Problem
The answer must consist of every line below containing "refl".

Dataset records
——————
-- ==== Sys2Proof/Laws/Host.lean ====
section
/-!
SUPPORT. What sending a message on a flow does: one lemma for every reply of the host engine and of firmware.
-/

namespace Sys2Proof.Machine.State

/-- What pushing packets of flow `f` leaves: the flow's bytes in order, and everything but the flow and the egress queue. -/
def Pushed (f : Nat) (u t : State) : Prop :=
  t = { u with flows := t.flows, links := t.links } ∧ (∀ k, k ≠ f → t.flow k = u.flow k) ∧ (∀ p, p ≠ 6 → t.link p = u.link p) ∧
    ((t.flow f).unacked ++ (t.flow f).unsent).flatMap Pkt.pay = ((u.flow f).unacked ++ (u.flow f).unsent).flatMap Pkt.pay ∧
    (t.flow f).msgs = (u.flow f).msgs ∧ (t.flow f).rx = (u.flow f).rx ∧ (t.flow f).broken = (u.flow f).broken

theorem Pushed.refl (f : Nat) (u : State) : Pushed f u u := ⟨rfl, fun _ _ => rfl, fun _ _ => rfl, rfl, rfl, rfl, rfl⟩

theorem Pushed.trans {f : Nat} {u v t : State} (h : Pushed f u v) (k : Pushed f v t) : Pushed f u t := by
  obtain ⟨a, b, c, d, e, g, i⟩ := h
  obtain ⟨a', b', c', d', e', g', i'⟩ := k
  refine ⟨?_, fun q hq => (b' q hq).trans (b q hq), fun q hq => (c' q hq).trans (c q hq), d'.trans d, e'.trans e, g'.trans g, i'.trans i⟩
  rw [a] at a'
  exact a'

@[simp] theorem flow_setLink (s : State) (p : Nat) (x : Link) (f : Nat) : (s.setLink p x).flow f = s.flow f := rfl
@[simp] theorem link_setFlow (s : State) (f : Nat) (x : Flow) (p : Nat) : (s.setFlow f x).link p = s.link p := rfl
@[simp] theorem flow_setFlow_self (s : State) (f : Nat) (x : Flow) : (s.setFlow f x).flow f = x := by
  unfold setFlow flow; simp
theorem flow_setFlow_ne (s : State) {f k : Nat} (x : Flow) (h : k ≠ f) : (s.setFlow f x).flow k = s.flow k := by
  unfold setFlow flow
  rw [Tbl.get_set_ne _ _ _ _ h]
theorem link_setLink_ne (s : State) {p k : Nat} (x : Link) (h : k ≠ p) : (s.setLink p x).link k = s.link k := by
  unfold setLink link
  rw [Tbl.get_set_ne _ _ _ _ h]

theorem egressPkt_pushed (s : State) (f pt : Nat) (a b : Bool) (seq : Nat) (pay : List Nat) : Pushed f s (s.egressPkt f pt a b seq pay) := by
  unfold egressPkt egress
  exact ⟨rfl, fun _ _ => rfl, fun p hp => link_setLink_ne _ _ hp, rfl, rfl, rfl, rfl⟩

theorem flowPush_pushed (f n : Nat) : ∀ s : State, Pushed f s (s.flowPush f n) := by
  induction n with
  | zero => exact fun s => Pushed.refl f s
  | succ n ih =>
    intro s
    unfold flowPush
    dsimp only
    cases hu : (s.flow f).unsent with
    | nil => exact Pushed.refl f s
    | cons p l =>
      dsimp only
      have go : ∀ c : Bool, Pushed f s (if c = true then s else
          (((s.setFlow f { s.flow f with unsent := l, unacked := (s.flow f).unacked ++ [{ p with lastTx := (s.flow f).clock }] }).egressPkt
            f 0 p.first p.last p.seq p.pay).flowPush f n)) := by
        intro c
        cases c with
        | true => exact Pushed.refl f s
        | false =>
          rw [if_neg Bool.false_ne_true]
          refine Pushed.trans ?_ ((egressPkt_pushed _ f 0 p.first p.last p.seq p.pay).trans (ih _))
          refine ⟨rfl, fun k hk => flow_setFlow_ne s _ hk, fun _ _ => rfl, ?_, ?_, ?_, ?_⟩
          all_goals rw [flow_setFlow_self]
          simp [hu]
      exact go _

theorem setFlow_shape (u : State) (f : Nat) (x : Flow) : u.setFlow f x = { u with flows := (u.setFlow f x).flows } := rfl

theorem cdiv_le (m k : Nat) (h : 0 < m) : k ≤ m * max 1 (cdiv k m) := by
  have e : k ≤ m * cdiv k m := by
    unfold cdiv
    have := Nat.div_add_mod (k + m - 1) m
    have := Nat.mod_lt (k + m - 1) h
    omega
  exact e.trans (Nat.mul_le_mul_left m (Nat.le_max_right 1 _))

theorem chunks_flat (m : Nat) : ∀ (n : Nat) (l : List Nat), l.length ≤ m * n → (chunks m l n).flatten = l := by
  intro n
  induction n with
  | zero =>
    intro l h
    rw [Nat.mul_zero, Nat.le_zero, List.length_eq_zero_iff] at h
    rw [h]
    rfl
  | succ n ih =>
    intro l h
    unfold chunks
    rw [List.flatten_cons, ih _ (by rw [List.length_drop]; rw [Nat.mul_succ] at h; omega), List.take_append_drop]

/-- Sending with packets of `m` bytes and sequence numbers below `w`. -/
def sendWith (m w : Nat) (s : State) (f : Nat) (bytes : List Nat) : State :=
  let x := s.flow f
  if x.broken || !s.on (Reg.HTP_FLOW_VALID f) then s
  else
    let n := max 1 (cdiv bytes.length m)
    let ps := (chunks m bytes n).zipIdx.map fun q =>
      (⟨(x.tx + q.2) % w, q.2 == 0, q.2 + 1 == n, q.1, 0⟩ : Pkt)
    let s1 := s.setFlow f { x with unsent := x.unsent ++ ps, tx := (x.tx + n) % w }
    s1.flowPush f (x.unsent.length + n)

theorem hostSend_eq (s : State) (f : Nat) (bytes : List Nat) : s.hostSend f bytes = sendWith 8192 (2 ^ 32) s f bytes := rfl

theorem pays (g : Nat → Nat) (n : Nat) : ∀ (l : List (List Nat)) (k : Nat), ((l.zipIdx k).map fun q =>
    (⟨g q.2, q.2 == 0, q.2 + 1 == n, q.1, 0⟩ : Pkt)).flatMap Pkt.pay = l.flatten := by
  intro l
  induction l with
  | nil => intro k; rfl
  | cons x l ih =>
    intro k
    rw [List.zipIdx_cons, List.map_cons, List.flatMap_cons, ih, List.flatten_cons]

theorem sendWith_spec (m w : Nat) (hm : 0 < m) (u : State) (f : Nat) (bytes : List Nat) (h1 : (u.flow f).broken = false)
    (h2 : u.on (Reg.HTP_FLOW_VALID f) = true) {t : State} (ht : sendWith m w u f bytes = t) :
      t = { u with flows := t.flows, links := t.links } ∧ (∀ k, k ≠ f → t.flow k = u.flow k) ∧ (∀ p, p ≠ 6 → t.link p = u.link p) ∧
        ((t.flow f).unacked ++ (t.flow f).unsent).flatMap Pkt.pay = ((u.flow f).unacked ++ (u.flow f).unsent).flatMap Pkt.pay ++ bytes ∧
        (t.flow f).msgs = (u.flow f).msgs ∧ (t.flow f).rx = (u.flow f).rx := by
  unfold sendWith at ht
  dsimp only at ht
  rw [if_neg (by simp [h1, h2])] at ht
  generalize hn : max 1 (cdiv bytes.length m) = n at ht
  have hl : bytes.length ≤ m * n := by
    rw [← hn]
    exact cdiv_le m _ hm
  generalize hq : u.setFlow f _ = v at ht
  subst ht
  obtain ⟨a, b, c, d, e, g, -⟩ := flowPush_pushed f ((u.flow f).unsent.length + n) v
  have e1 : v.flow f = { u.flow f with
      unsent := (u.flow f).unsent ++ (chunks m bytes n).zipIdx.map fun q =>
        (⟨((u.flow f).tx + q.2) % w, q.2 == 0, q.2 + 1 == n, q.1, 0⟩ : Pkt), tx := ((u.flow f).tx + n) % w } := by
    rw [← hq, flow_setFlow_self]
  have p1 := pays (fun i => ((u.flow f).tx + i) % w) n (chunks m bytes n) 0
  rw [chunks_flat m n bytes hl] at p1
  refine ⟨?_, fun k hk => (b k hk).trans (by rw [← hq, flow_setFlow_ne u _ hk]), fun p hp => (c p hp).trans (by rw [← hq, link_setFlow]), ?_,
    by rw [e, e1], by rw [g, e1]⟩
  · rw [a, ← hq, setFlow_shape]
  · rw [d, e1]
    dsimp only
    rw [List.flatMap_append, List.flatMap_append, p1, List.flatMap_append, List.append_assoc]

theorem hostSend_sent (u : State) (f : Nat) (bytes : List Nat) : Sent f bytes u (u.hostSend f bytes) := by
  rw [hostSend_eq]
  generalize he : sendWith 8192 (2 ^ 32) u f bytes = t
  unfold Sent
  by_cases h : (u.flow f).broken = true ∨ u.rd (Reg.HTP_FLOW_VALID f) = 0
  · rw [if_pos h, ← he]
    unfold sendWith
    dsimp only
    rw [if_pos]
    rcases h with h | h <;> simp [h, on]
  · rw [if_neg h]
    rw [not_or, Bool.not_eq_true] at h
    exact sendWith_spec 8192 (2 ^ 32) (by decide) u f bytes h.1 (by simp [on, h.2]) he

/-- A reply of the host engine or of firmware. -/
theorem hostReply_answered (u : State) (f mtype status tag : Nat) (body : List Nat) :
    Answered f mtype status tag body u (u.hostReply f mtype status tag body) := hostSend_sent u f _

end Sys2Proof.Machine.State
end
——————
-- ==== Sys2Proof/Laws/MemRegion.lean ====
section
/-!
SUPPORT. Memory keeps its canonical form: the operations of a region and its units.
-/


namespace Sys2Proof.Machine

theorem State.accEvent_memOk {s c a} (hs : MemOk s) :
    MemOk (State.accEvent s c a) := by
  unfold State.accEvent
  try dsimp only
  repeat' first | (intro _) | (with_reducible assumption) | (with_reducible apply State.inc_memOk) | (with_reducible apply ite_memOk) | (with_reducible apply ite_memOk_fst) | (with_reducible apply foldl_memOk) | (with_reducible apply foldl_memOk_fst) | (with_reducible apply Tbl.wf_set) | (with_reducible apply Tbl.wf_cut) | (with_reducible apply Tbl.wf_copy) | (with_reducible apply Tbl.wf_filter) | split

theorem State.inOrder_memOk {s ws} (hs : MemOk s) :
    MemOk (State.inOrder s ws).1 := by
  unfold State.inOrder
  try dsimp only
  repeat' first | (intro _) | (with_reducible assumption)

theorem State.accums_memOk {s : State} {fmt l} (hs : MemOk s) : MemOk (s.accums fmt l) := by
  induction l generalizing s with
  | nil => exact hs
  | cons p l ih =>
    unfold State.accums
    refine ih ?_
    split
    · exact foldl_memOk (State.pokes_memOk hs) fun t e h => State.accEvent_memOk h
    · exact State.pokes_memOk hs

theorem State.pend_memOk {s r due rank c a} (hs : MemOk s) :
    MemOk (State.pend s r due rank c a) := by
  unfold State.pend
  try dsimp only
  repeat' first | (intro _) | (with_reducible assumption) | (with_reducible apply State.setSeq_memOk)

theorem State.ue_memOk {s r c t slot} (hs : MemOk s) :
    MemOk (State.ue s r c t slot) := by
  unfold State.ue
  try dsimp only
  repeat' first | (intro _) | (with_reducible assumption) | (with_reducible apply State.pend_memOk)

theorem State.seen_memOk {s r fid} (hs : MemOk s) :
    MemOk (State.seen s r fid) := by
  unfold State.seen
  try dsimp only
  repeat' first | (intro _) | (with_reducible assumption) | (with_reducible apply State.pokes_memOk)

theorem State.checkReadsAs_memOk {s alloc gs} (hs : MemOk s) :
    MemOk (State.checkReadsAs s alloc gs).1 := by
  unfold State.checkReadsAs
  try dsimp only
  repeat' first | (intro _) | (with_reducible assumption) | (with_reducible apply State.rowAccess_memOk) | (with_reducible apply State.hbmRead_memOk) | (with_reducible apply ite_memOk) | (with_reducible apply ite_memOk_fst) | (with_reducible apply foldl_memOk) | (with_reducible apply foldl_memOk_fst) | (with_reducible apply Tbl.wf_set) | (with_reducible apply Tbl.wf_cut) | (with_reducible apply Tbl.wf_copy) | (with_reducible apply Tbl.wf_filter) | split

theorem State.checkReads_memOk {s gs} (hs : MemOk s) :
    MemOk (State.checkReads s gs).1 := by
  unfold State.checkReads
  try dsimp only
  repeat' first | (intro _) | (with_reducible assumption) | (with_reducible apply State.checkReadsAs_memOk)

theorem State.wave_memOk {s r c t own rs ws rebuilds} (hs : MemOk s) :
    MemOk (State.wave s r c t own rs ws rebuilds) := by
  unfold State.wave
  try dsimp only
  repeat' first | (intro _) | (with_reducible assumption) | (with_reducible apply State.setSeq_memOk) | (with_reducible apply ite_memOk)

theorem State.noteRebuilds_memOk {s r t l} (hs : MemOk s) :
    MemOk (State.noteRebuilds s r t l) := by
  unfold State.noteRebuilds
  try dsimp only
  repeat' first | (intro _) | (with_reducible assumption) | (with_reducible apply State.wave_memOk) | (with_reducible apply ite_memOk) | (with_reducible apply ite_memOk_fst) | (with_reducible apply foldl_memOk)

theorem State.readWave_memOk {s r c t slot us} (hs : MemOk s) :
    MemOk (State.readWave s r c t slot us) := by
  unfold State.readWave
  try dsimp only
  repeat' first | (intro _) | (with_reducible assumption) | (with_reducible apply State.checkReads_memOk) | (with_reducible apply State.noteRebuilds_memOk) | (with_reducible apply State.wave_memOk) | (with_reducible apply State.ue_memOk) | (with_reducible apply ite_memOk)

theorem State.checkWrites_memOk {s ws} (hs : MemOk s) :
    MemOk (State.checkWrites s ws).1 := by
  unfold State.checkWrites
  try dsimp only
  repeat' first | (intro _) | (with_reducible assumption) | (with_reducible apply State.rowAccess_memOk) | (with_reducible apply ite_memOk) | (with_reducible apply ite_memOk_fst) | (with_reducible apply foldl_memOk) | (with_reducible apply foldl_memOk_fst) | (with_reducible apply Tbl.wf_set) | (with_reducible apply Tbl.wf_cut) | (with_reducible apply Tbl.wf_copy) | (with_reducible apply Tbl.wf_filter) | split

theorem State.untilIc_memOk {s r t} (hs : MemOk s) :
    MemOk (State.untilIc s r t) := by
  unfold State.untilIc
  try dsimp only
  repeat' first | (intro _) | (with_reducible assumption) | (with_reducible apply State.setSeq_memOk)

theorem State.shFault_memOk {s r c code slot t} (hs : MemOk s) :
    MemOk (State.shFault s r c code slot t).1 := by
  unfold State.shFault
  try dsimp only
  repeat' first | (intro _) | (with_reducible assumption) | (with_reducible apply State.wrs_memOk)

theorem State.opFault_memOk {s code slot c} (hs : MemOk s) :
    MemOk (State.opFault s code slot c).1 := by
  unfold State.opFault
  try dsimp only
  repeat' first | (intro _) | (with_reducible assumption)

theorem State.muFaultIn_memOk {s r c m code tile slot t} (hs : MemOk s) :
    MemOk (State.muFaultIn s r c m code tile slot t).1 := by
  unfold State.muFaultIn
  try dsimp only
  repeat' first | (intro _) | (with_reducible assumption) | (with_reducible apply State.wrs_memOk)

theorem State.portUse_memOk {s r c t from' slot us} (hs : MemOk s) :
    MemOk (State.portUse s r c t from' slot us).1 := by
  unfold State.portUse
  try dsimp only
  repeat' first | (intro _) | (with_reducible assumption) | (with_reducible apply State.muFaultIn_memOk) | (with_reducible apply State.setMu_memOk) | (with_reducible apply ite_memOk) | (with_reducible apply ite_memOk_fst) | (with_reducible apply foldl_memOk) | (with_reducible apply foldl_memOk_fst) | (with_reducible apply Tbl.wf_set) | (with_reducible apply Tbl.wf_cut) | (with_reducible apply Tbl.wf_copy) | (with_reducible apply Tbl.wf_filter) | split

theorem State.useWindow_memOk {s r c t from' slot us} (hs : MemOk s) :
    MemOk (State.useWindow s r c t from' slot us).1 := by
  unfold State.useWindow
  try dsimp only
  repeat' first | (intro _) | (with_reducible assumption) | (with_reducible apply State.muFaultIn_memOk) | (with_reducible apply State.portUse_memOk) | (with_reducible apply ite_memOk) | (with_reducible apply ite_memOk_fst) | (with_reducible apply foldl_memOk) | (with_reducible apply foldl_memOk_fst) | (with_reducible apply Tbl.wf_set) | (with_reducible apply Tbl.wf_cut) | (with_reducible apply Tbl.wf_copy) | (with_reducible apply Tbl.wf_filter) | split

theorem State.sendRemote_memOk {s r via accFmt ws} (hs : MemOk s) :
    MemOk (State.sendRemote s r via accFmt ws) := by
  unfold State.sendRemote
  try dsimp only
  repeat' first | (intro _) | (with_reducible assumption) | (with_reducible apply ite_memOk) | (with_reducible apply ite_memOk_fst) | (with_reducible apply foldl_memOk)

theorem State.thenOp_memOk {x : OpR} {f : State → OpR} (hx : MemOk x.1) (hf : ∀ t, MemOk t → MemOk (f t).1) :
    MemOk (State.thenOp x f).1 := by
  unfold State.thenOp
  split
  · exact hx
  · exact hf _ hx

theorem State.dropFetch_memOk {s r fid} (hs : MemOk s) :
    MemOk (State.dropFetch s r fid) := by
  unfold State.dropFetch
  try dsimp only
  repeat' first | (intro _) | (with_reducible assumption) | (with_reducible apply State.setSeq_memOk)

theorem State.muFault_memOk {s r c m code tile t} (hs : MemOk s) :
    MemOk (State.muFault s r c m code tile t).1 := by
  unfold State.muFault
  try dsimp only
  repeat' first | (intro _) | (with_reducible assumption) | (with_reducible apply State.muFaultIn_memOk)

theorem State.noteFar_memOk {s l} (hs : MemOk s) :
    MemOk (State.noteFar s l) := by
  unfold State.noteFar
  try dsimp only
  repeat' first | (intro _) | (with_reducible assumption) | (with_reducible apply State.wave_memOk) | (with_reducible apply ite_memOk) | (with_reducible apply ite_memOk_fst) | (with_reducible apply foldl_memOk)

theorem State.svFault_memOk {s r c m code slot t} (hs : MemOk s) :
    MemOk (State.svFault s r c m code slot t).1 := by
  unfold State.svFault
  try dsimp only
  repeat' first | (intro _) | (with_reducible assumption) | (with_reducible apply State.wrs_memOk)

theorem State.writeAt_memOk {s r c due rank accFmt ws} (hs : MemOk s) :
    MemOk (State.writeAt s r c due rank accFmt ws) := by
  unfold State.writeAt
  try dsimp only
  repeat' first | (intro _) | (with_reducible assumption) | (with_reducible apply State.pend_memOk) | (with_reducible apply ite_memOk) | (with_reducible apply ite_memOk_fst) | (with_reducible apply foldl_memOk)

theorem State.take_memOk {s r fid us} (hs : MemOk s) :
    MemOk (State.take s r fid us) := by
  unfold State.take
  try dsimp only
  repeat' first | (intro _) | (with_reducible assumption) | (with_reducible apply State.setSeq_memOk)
——————
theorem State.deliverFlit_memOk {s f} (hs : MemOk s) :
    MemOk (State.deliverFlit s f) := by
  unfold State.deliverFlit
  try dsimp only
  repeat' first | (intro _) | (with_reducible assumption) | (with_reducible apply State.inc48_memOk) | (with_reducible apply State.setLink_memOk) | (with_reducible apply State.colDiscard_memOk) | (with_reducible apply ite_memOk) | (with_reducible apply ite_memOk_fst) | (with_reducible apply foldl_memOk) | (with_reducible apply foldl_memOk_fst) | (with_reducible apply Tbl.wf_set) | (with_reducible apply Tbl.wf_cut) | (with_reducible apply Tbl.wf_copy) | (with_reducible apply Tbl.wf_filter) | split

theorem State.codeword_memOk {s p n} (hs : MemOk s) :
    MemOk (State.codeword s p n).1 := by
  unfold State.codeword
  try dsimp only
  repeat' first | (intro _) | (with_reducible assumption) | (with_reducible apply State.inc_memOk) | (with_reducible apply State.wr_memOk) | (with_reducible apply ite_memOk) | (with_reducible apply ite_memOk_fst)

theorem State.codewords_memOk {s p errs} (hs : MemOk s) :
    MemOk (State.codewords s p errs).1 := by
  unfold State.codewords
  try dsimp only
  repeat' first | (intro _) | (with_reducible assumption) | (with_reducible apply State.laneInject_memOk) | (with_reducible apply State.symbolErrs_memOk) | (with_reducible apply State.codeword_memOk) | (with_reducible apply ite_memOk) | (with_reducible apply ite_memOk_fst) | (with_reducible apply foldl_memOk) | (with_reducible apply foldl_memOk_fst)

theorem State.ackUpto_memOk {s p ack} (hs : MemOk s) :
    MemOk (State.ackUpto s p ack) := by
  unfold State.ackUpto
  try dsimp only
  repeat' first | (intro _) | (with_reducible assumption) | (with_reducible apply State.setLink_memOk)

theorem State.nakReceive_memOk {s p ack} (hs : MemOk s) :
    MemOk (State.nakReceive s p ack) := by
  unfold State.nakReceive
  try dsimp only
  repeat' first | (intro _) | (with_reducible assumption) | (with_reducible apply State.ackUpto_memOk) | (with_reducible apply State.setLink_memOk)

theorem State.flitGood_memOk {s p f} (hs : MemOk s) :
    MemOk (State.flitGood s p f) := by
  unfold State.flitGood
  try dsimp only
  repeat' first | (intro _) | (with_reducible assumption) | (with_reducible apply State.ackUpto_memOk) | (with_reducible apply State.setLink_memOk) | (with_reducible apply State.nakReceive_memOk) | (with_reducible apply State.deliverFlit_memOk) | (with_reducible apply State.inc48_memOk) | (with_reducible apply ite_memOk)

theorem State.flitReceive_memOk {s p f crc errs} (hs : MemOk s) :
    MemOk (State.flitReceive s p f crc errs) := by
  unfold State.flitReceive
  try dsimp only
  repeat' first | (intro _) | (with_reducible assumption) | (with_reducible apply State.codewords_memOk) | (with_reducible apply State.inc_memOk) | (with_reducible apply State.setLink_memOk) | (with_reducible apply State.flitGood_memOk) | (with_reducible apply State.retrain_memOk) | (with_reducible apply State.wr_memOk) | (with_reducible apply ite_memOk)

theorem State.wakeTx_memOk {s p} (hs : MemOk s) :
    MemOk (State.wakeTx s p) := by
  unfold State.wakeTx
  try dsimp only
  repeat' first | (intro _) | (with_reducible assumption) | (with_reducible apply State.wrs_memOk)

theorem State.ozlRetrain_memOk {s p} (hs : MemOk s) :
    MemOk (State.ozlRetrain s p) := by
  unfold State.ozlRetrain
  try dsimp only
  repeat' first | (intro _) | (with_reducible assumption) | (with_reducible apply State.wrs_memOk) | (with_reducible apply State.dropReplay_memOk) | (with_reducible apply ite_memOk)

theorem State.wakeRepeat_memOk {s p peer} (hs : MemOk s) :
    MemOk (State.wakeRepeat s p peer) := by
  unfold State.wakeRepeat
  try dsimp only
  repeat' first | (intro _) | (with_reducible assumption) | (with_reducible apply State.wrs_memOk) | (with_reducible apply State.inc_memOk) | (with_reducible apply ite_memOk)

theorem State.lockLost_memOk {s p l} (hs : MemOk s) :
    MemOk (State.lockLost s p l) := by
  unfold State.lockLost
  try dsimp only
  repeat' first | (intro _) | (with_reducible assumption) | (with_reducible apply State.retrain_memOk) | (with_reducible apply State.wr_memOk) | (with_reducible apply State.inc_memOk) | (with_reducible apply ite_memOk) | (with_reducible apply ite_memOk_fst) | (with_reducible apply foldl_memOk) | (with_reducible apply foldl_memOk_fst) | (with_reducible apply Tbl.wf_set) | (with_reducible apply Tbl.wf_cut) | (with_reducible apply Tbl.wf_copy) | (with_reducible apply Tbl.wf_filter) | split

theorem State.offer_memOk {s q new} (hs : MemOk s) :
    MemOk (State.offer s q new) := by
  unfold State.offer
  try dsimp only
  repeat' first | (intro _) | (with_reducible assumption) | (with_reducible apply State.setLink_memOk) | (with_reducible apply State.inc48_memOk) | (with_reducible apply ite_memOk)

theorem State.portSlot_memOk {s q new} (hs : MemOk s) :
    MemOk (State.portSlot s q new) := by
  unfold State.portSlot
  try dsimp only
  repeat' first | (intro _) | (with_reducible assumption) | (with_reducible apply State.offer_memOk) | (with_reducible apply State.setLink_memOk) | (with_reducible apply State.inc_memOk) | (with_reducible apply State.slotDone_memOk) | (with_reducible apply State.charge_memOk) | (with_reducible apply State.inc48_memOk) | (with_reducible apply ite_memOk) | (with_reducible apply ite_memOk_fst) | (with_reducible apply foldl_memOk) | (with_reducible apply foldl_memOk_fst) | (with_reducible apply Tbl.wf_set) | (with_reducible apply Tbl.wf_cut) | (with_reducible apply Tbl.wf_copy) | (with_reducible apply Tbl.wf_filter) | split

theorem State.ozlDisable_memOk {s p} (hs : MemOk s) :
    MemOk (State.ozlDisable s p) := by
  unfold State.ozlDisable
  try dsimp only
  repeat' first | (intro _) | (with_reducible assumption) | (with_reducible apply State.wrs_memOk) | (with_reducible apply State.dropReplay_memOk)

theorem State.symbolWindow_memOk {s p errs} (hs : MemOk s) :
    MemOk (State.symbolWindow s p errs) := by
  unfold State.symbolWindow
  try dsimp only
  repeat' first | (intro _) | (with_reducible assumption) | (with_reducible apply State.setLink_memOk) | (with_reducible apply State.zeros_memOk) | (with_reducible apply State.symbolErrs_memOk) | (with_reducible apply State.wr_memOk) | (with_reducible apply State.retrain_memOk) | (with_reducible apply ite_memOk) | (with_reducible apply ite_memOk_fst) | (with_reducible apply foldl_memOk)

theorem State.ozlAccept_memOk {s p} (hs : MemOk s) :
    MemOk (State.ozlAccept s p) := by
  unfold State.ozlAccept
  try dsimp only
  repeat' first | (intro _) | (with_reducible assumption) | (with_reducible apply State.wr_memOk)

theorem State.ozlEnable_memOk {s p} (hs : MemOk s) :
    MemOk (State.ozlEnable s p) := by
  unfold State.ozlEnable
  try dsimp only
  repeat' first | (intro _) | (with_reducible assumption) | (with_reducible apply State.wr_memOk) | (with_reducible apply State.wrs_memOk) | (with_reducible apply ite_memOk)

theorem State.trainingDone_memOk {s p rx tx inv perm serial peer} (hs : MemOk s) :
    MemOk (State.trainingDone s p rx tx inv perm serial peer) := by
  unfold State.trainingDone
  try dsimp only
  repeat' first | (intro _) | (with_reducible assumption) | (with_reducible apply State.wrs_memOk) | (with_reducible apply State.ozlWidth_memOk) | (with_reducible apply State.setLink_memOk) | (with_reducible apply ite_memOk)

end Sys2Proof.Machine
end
——————
Written reply
theorem Pushed.refl (f : Nat) (u : State) : Pushed f u u := ⟨rfl, fun _ _ => rfl, fun _ _ => rfl, rfl, rfl, rfl, rfl⟩
  | zero => exact fun s => Pushed.refl f s
    | nil => exact Pushed.refl f s
        | true => exact Pushed.refl f s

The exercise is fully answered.